- [What you should do]:
Please transcribe exactly, and only, the lines of the data below between the line holding "let s := s.complete e.req status word" and the line holding "The last clause", inclusive.

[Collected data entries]
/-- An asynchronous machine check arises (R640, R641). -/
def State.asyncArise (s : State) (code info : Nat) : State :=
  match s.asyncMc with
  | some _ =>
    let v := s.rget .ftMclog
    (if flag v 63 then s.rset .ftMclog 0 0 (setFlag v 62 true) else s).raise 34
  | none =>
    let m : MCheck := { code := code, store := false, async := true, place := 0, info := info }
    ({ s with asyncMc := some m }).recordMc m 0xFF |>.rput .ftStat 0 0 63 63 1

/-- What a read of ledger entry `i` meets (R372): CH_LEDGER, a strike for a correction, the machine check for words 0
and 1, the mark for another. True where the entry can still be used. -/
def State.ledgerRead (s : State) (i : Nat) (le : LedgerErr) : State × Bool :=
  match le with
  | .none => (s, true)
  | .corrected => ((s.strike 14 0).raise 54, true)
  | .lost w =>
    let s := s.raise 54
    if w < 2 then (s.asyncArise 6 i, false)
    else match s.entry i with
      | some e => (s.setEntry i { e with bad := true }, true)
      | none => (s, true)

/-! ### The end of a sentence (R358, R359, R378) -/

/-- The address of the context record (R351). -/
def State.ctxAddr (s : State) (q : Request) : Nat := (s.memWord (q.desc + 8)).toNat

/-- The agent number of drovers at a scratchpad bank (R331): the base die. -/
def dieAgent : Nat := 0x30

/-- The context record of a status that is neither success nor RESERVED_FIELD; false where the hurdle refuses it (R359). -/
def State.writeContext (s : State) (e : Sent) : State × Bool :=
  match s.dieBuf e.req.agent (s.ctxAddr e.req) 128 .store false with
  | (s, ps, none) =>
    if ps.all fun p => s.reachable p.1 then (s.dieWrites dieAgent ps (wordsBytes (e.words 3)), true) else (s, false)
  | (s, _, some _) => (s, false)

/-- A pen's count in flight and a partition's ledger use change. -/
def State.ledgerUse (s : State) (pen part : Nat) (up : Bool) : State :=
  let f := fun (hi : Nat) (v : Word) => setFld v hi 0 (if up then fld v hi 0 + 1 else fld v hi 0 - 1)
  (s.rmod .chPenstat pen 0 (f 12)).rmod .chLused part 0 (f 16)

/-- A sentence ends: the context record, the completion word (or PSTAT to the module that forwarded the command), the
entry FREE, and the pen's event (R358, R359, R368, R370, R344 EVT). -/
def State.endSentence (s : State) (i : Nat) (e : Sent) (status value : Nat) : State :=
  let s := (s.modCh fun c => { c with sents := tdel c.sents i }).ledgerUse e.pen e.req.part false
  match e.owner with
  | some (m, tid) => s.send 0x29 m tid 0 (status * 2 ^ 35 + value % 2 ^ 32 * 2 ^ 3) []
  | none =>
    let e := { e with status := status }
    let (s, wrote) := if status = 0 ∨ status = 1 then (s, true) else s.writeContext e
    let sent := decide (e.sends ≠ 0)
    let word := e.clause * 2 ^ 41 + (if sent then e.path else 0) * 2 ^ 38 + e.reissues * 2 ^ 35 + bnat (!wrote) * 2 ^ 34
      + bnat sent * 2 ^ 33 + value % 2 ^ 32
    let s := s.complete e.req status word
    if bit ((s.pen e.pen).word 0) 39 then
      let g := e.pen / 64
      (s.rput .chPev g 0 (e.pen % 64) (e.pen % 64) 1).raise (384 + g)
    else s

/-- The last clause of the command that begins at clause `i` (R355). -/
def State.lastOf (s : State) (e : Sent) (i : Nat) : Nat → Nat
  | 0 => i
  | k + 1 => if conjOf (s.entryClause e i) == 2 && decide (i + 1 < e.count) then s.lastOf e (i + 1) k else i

- [The answer]:
    let s := s.complete e.req status word
    if bit ((s.pen e.pen).word 0) 39 then
      let g := e.pen / 64
      (s.rput .chPev g 0 (e.pen % 64) (e.pen % 64) 1).raise (384 + g)
    else s

/-- The last clause of the command that begins at clause `i` (R355). -/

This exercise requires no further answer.